Exercise brief:
Begin with the first line of the entries below and reproduce each line exactly, ending with the line that holds "operand breaks its form. -/".

Items from a dataset
== Segment start ==

-- ==== Sys2Proof/Decode.lean ====
section
/-!
DEFINITION. The decoder, total on every word (R142 to R176): the major opcode, then the function code, then the
must-be-zero fields, then the reserved operand values; and after it the encoder, from the same tables. Definitions that
build a constructor past the 244 that Lean's code generator can tag are marked noncomputable; the kernel evaluates them.
-/

namespace Sys2Proof

/-- Why a word is no instruction (the fate table of R176). -/
inductive Reject where
  /-- Major 0x00, or an unassigned major. -/
  | major
  /-- A function code that the tables leave blank or do not list. -/
  | function
  /-- A nonzero must-be-zero bit or field. -/
  | mustBeZero
  /-- A reserved field value, or a register number that breaks its form. -/
  | reserved
  /-- Fewer than four bytes. -/
  | short
  deriving DecidableEq, Repr

/-- Bits `lo` to `lo + len - 1` of a word (R2). -/
def fld {n : Nat} (w : BitVec n) (lo len : Nat) : BitVec len := w.extractLsb' lo len

/-- One bit of a word. -/
def flag {n : Nat} (w : BitVec n) (k : Nat) : Bool := w.getLsbD k

/-- An instruction whose must-be-zero fields have been checked, refused when an operand breaks its form. -/
def accept (i : Instr) : Except Reject Instr := if i.wf then .ok i else .error .reserved

/-- Major 0x01 (R163 to R175). -/
def decodeMajor01 (w : Word32) : Except Reject Instr :=
  match (fld w 4 5).toNat with
  | 0 => accept (.add ⟨fld w 21 5, fld w 16 5, fld w 11 5, fld w 9 2, flag w 3, flag w 2, fld w 0 2⟩)
  | 1 => accept (.sub ⟨fld w 21 5, fld w 16 5, fld w 11 5, fld w 9 2, flag w 3, flag w 2, fld w 0 2⟩)
  | 2 => accept (.and ⟨fld w 21 5, fld w 16 5, fld w 11 5, fld w 9 2, flag w 3, flag w 2, fld w 0 2⟩)
  | 3 => accept (.or ⟨fld w 21 5, fld w 16 5, fld w 11 5, fld w 9 2, flag w 3, flag w 2, fld w 0 2⟩)
  | 4 => accept (.xor ⟨fld w 21 5, fld w 16 5, fld w 11 5, fld w 9 2, flag w 3, flag w 2, fld w 0 2⟩)
  | 5 => accept (.andn ⟨fld w 21 5, fld w 16 5, fld w 11 5, fld w 9 2, flag w 3, flag w 2, fld w 0 2⟩)
  | 6 => accept (.orn ⟨fld w 21 5, fld w 16 5, fld w 11 5, fld w 9 2, flag w 3, flag w 2, fld w 0 2⟩)
  | 8 => accept (.sll ⟨fld w 21 5, fld w 16 5, fld w 11 5, fld w 9 2, flag w 3, flag w 2, fld w 0 2⟩)
  | 9 => accept (.srl ⟨fld w 21 5, fld w 16 5, fld w 11 5, fld w 9 2, flag w 3, flag w 2, fld w 0 2⟩)
  | 10 => accept (.sra ⟨fld w 21 5, fld w 16 5, fld w 11 5, fld w 9 2, flag w 3, flag w 2, fld w 0 2⟩)
  | 11 => accept (.rol ⟨fld w 21 5, fld w 16 5, fld w 11 5, fld w 9 2, flag w 3, flag w 2, fld w 0 2⟩)
  | 16 => accept (.slt ⟨fld w 21 5, fld w 16 5, fld w 11 5, fld w 9 2, flag w 3, flag w 2, fld w 0 2⟩)
  | 17 => accept (.sltu ⟨fld w 21 5, fld w 16 5, fld w 11 5, fld w 9 2, flag w 3, flag w 2, fld w 0 2⟩)
  | 18 => accept (.seq ⟨fld w 21 5, fld w 16 5, fld w 11 5, fld w 9 2, flag w 3, flag w 2, fld w 0 2⟩)
  | 19 => accept (.sne ⟨fld w 21 5, fld w 16 5, fld w 11 5, fld w 9 2, flag w 3, flag w 2, fld w 0 2⟩)
  | 20 => accept (.min ⟨fld w 21 5, fld w 16 5, fld w 11 5, fld w 9 2, flag w 3, flag w 2, fld w 0 2⟩)
  | 21 => accept (.max ⟨fld w 21 5, fld w 16 5, fld w 11 5, fld w 9 2, flag w 3, flag w 2, fld w 0 2⟩)
  | 22 => accept (.minu ⟨fld w 21 5, fld w 16 5, fld w 11 5, fld w 9 2, flag w 3, flag w 2, fld w 0 2⟩)
  | 23 => accept (.maxu ⟨fld w 21 5, fld w 16 5, fld w 11 5, fld w 9 2, flag w 3, flag w 2, fld w 0 2⟩)
  | 24 => if fld w 2 1 == 0#1 && fld w 11 5 == 0#5 then accept (.clz ⟨fld w 21 5, fld w 16 5, fld w 9 2, flag w 3, fld w 0 2⟩) else .error .mustBeZero
  | 25 => if fld w 2 1 == 0#1 && fld w 11 5 == 0#5 then accept (.ctz ⟨fld w 21 5, fld w 16 5, fld w 9 2, flag w 3, fld w 0 2⟩) else .error .mustBeZero
  | 26 => if fld w 2 1 == 0#1 && fld w 11 5 == 0#5 then accept (.popc ⟨fld w 21 5, fld w 16 5, fld w 9 2, flag w 3, fld w 0 2⟩) else .error .mustBeZero
  | 27 => if fld w 2 1 == 0#1 && fld w 11 5 == 0#5 then accept (.brev ⟨fld w 21 5, fld w 16 5, fld w 9 2, flag w 3, fld w 0 2⟩) else .error .mustBeZero
  | 28 => if fld w 2 1 == 0#1 && fld w 11 5 == 0#5 then accept (.bswap ⟨fld w 21 5, fld w 16 5, fld w 9 2, flag w 3, fld w 0 2⟩) else .error .mustBeZero
  | 29 => if fld w 2 1 == 0#1 && fld w 11 5 == 0#5 then accept (.sext ⟨fld w 21 5, fld w 16 5, fld w 9 2, flag w 3, fld w 0 2⟩) else .error .mustBeZero
  | 30 => if fld w 2 1 == 0#1 && fld w 11 5 == 0#5 then accept (.zext ⟨fld w 21 5, fld w 16 5, fld w 9 2, flag w 3, fld w 0 2⟩) else .error .mustBeZero
  | _ => .error .function
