-- ==== Sys2Proof/Machine/State.lean ====
section
/-!
DEFINITION. The machine's state as plain data: every piece of state the spec gives the part, and the few fields the
model needs of its own (the acting context, the agenda, the counters of issue order and of free values, the occurrences
a step charges for). A unit that a list does not hold is at its reset value.
-/

namespace Sys2Proof.Machine

/-- The machine stops with a fault. -/
inductive Fault where
  /-- An event names a core, cluster, stack, slice, engine, context or other unit that the part does not have
  (00, R24, R61, R279). Raised by the meanings of events. Safe: the part has no such unit to act. -/
  | noSuchUnit
  deriving DecidableEq, Repr

/-- The model gives no meaning. -/
inductive Refusal where
  /-- The instruction has no meaning in the model yet. Raised by `exec`. Safe: nothing is claimed of it. -/
  | notModelled (mnemonic : String)
  deriving DecidableEq, Repr

/-! ## Small types -/

/-- The five scopes (R108). -/
inductive Scope where
  | core | clus | stack | dev | sys
  deriving DecidableEq, Repr

/-- The states of a context (R26). -/
inductive CtxState where
  | free | loading | running | waiting | xstall | frozen | saved
  deriving DecidableEq, Repr

/-- A message's status (R15). -/
inductive Status where
  | data | error | undeliv | notice
  deriving DecidableEq, Repr

/-- The ladle operations (R13, R225). -/
inductive LadleOp where
  | pm | iadd | f32 | f64
  deriving DecidableEq, Repr

/-- The channel kinds (R11). -/
inductive ChanKind where
  | fifo | ladle | relay
  deriving DecidableEq, Repr

/-- How a body came to start (R25 ORIGIN). -/
inductive Origin where
  | firing | hstart | spawn | launch
  deriving DecidableEq, Repr

/-- A view, as a view register, a message or a save slot holds it (R71). -/
structure View where
  base   : Word
  region : BitVec 24
  handle : BitVec 32
  canW   : Bool
  canR   : Bool
  canA   : Bool
  status : BitVec 3
  hi     : BitVec 32
  lo     : BitVec 32
  deriving DecidableEq, Repr

/-- The null view of R71's Reset column: STATUS 001, all else zero. -/
def View.null : View := ⟨0, 0, 0, false, false, false, 1, 0, 0⟩

/-- A stream register (R238). -/
inductive Stream where
  /-- Unconfigured (R24, R237). -/
  | off
  /-- `.aff`: base, extents, strides, indices, COUNT and DONE. -/
  | aff (base : Word) (ext : Vector (BitVec 16) 4) (str : Vector (BitVec 32) 4) (idx : Vector (BitVec 16) 4)
      (count : Nat) (done : Bool)
  /-- `.skip`: list offset, index of the list's first K-step, byte offset from LIST of the present entry, steps left in
  the present run after the current one, current value, number of Steps and DONE. -/
  | skip (list : Nat) (k0 : Nat) (at_ : Nat) (left : Nat) (value : Nat) (count : Nat) (done : Bool)
  deriving DecidableEq, Repr

/-- The fault causes of R361, with their codes in `FaultCause.code`. -/
inductive Cause where
  | illegal | emptyRead | align | page | priv | viewBounds | viewRights | viewWiden | viewClass | windowBounds
  | bankMode | outboxOverflow | gangTimeout | watchdog | rnsOverflow | residueMismatch | cbAudit | budget | poison
  | pairMismatch | contextLost | trap | bkpt | residueCorrected
  deriving DecidableEq, Repr

/-- What a fault packet says besides where and who (R360, R361). -/
structure FaultInfo where
  cause  : Cause
  detail : BitVec 24
  word3  : Word
  deriving DecidableEq, Repr

/-- The hints of a group that has begun (R157 to R162). -/
structure Group where
  start : Word
  first : Word32
  imm   : Option (BitVec 24)
  mod   : Option HintMod
  sched : Option HintSched
  deriving DecidableEq, Repr

/-- A running repetition sequence (R240 to R242). -/
structure RepSeq where
  words   : List Word32
  at_     : Word
  stag    : BitVec 24
  win     : Nat
  count   : Nat
  untilDone : Bool
  pass    : Nat
  index   : Nat
  spc     : Word
  streamDone : Bool
  group   : Option Group
  xwrites : BitVec 32
  xreads  : BitVec 32
  deriving DecidableEq, Repr

/-- A region as a body start resolves it (R29, R338, R339): the effective fields and the blocks that supply the
budgets and thresholds. -/
structure Region where
  rcb      : Word
  root     : Word
  wdog     : BitVec 32
  prio     : BitVec 3
  domain   : BitVec 32
  paired   : Bool
  errCh    : Word
  budCh    : Word
  radius   : BitVec 4
  cntEp    : Word
  energyAt : Word
  cyclesAt : Word
  spansAt  : Word
  thrAt    : Word
  deriving DecidableEq, Repr
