/-- A cache with a line filled into one of the `ways` of its set: a free one, else that of a line of the lowest rank, which
of them being open (entry 6). -/
def fillLine (ls : List Line) (new : Line) (ways : List Nat) (setOf : Nat → Nat) (pick : Nat) : List Line :=
  let rest := ls.filter fun l => !(l.pa == new.pa)
  let set := rest.filter fun l => setOf l.pa == setOf new.pa
  match ways.find? fun w => set.all (·.way != w) with
  | some w => { new with way := w } :: rest
  | none =>
    let low := set.foldl (fun m l => min m (rankOrder l.rank)) 2
    let worst := set.filter fun l => rankOrder l.rank == low
    match worst[pick % worst.length]? with
    | none => rest
    | some victim => { new with way := victim.way } :: rest.filter (· != victim)

/-- The set of an L1 (R49): 16 sets of 4 ways. -/
def l1Set (pa : Nat) : Nat := pa / 128 % 16
/-- The set of a cluster cache (R49). -/
def clSet (pa : Nat) : Nat := pa / 128 % 512
/-- Whether a bank serves its cluster's cache as a way (R49); a changing bank does not (R55). -/
def Bank.isWay (b : Bank) : Bool := b.mode == .cache && b.busy.isNone
/-- The ways of a cluster cache: its CACHE-mode banks (R49). -/
def Cluster.ways (c : Cluster) : List Nat := (List.range 16).filter fun i => (c.bank i).isWay
/-- The line of a cluster cache that holds an address; with no bank in CACHE mode it holds nothing (R49). -/
def Cluster.find (c : Cluster) (pa key : Nat) (region : Option (BitVec 24)) : Option Line :=
  if c.ways.isEmpty then none else findLine c.lines pa key region
/-- The lines a bank held dropped (R55 step 2). -/
def Cluster.dropWay (c : Cluster) (bank : Nat) : Cluster := { c with lines := c.lines.filter (·.way != bank) }

/-- A line's data with the stores of some cores laid over them that have left those cores and are on their way to its home
(R52): what the line would hold had it been present. -/
def State.onTheWay (s : State) (mine : Nat → Bool) (pa key : Nat) (region : Option (BitVec 24)) (data : BitVec 1024) :
    BitVec 1024 :=
  let line : Line := ⟨lineOf pa, key, region, 0, data, 0, 0⟩
  ((s.stk.toList.flatMap fun t => t.slices.toList.flatMap (·.queue)) ++ s.net).foldl (fun d r =>
    match r.asker, r.op with
    | .store c _ _, .write m w =>
      if mine c && r.target == 0 then ((storeLine [{ line with data := d }] r.pa r.key r.region m w).head?.map (·.data)).getD d else d
    | _, _ => d) data

/-- The fill stamp of an L1 line whose data the cluster cache filled at `fill` (R50, entry 76): the present epoch, or, while a
context of the core has acquired at the cluster cache since, one below that context's Acq; none when there is none. -/
def Core.stamp (c : Core) (fill : Option (BitVec 16)) : Option (BitVec 16) :=
  match fill with
  | none => some c.l1Epoch
  | some f =>
    (c.ctxs.toList.filter fun x => decide (f.toNat < x.acqCl.toNat)).foldl (fun e x =>
      e.bind fun e => if x.acqL1 = 0 then none else some (if x.acqL1.toNat ≤ e.toNat then x.acqL1 - 1 else e)) (some c.l1Epoch)

/-- The L1 of a core filled with a line (R50) from its home, or from the cluster cache's line of stamp `fill`. -/
def State.fillL1 (s : State) (core pa key : Nat) (region : Option (BitVec 24)) (data : BitVec 1024) (rank : BitVec 2)
    (fill : Option (BitVec 16)) : State :=
  match (s.core core).stamp fill with
  | none => s.modCore core fun c => { c with l1 := dropLine c.l1 pa }
  | some e =>
    let data := s.onTheWay (· == core) pa key region data
    let (f, s) := s.free
    s.modCore core fun c =>
      { c with l1 := fillLine c.l1 ⟨lineOf pa, key, region, e, data, rank, 0⟩ (List.range 4) l1Set f.toNat }

/-- The cluster cache of a core filled with a line (R49, R50). -/
def State.fillCl (s : State) (core pa key : Nat) (region : Option (BitVec 24)) (data : BitVec 1024) (rank : BitVec 2) : State :=
  let k := clusterOf core
  if (s.cluster k).ways.isEmpty then s
  else
    let data := s.onTheWay (fun c => clusterOf c == k) pa key region data
    let (f, s) := s.free
    s.modCluster k fun c =>
      { c with lines := fillLine c.lines ⟨lineOf pa, key, region, c.epoch, data, rank, 0⟩ c.ways clSet f.toNat }

/-- A core's L1 copy of a line and its cluster's copy dropped (R63, R210). -/
def State.dropCopies (s : State) (core pa : Nat) : State :=
  (s.modCore core fun c => { c with l1 := dropLine c.l1 pa }).modCluster (clusterOf core)
    fun c => { c with lines := dropLine c.lines pa }

/-! ## Acquires (R50, R51) -/

/-- The step of one level's epoch: the lines, the epoch, and whether every Acq goes to zero. -/
def epochStep (e : BitVec 16) (lines : List Line) : List Line × BitVec 16 × Bool :=
  if e = 65535 then ([], 0, true) else (lines, e + 1, false)

/-- An acquire by a context at the L1 (R50). -/
def Core.acquireL1 (c : Core) (k : Nat) : Core :=
  let (ls, e, all) := epochStep c.l1Epoch c.l1
  let c := { c with l1 := ls, l1Epoch := e }
  (if all then c.modAll fun x => { x with acqL1 := 0 } else c).modCtx k fun x => { x with acqL1 := e }

/-- A cluster cache's epoch stepped (R50). -/
def State.stepCl (s : State) (n : Nat) : State :=
  let cl := s.cluster n
  let (ls, e, all) := epochStep cl.epoch cl.lines
  let s := s.modCluster n fun c => { c with lines := ls, epoch := e, codeAcq := if all then 0 else c.codeAcq }
  if all then (Config.keeperOf n :: coresOfCluster n).foldl (fun s m => s.modCore m
      fun c => c.modAll fun x => { x with acqCl := 0 }) s else s

/-- An acquire by a context at the cluster cache (R50). -/
def State.acquireCl (s : State) (core k : Nat) : State :=
  let s := s.stepCl (clusterOf core)
  s.modCtxOf core k fun x => { x with acqCl := (s.cluster (clusterOf core)).epoch }

/-- An acquire of a context at a scope (R50, R51). -/
def State.acquire (s : State) (core k : Nat) (sc : Scope) : State :=
  match sc with
  | .core => s
  | .clus => s.modCore core (·.acquireL1 k)
  | _ => (s.modCore core (·.acquireL1 k)).acquireCl core k

/-! ## Loads -/

/-- What a load's policy and kind let it look in and fill (R49, R158, R204). -/
structure LoadWay where
  strong : Option Scope
  region : Option (BitVec 24)
  cpol   : BitVec 2
  alloc  : Bool

/-- The rank a filled line takes: the HINT's policy, or the page's (R158, R203, R347). -/
def lineRank (cpol : BitVec 2) (leaf : Word) : BitVec 2 := if cpol = 0 then leafCpol leaf else cpol

/-- Whether a load of a scope looks in the L1, and in the cluster cache (R49, R204). -/
def looksL1 : Option Scope → Bool
  | none | some .core => true
  | _ => false
def looksCl : Option Scope → Bool
  | none | some .core | some .clus => true
  | _ => false

/-- One part of a load by the acting context (R50, R199, R203): bound at once from the caches, or left to be bound by a
window's SRAM, a home slice or a remote target, whose request goes out. `hold` says an earlier load of these bytes is
not bound, so that this one may not overtake it (R111). -/
def State.loadPart (s : State) (w : LoadWay) (seq slot idx : Nat) (va : Word) (n : Nat) (a : Acc) (hold : Bool) :
    State × Piece :=
  let core := s.cur.1
  let (om, od) := s.me.buffered va n
  let key := leafKey a.leaf
  let p : Piece := ⟨slot, va, n, a.pa, key, false, false, om, od, none⟩
  match a.place with
  | .sram _ => (s.note (.charge core 3 1 s.ctx.region.energyAt), { p with window := true })
  | .bank _ _ => (s, { p with window := true })
  | .remote =>
    ({ s with remote := s.remote ++ [⟨.load core s.cur.2 seq idx, .read n false false 0, va, a.pa, 0, w.region, s.tagOf core,
        core, s.ctx.region.rcb, s.ctx.region.energyAt, false, w.strong, leafChip a.leaf, leafTgt a.leaf⟩] },
      { p with remote := true })
  | .dram =>
    let bind (v : Nat) : Piece := { p with value := some (merge n v om od) }
    let l1 := (findLine s.me.l1 a.pa key w.region).filter fun l => decide (s.ctx.acqL1.toNat ≤ l.fill.toNat)
    match (if looksL1 w.strong && !hold then l1 else none) with
    | some l => (s.note (.charge core 4 1 s.ctx.region.energyAt), bind (l.bytes a.pa n))
    | none =>
      let s := s.note (.l1Miss core)
      let cl := s.cluster (clusterOf core)
      let hit := (cl.find a.pa key w.region).filter fun l => decide (s.ctx.acqCl.toNat ≤ l.fill.toNat)
      let rank := lineRank w.cpol a.leaf
      match (if looksCl w.strong && !hold then hit else none) with
      | some l =>
        let s := s.note (.charge core 5 1 s.ctx.region.energyAt)
        let s := if w.alloc && looksL1 w.strong then s.fillL1 core a.pa key w.region l.data rank (some l.fill)
          else if l1.isSome then s.modMe fun c => { c with l1 := dropLine c.l1 a.pa } else s
        (s, bind (l.bytes a.pa n))
      | none =>
        let s := s.note (.clMiss core)
        ({ s with net := s.net ++ [⟨.load core s.cur.2 seq idx,
            .read n (w.alloc && looksL1 w.strong) (w.alloc && looksCl w.strong) rank, va, a.pa, key, w.region, s.tagOf core,
            core, s.ctx.region.rcb, s.ctx.region.energyAt, false, w.strong, 0, 0⟩] }, p)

== Segment end ==

Written response:
-- ==== Sys2Proof/Decode.lean ====
section
/-!
DEFINITION. The decoder, total on every word (R142 to R176): the major opcode, then the function code, then the
must-be-zero fields, then the reserved operand values; and after it the encoder, from the same tables. Definitions that
build a constructor past the 244 that Lean's code generator can tag are marked noncomputable; the kernel evaluates them.
-/

namespace Sys2Proof

/-- Why a word is no instruction (the fate table of R176). -/
inductive Reject where
  /-- Major 0x00, or an unassigned major. -/
  | major
  /-- A function code that the tables leave blank or do not list. -/
  | function
  /-- A nonzero must-be-zero bit or field. -/
  | mustBeZero
  /-- A reserved field value, or a register number that breaks its form. -/
  | reserved
  /-- Fewer than four bytes. -/
  | short
  deriving DecidableEq, Repr

/-- Bits `lo` to `lo + len - 1` of a word (R2). -/
def fld {n : Nat} (w : BitVec n) (lo len : Nat) : BitVec len := w.extractLsb' lo len

/-- One bit of a word. -/
def flag {n : Nat} (w : BitVec n) (k : Nat) : Bool := w.getLsbD k

/-- An instruction whose must-be-zero fields have been checked, refused when an operand breaks its form. -/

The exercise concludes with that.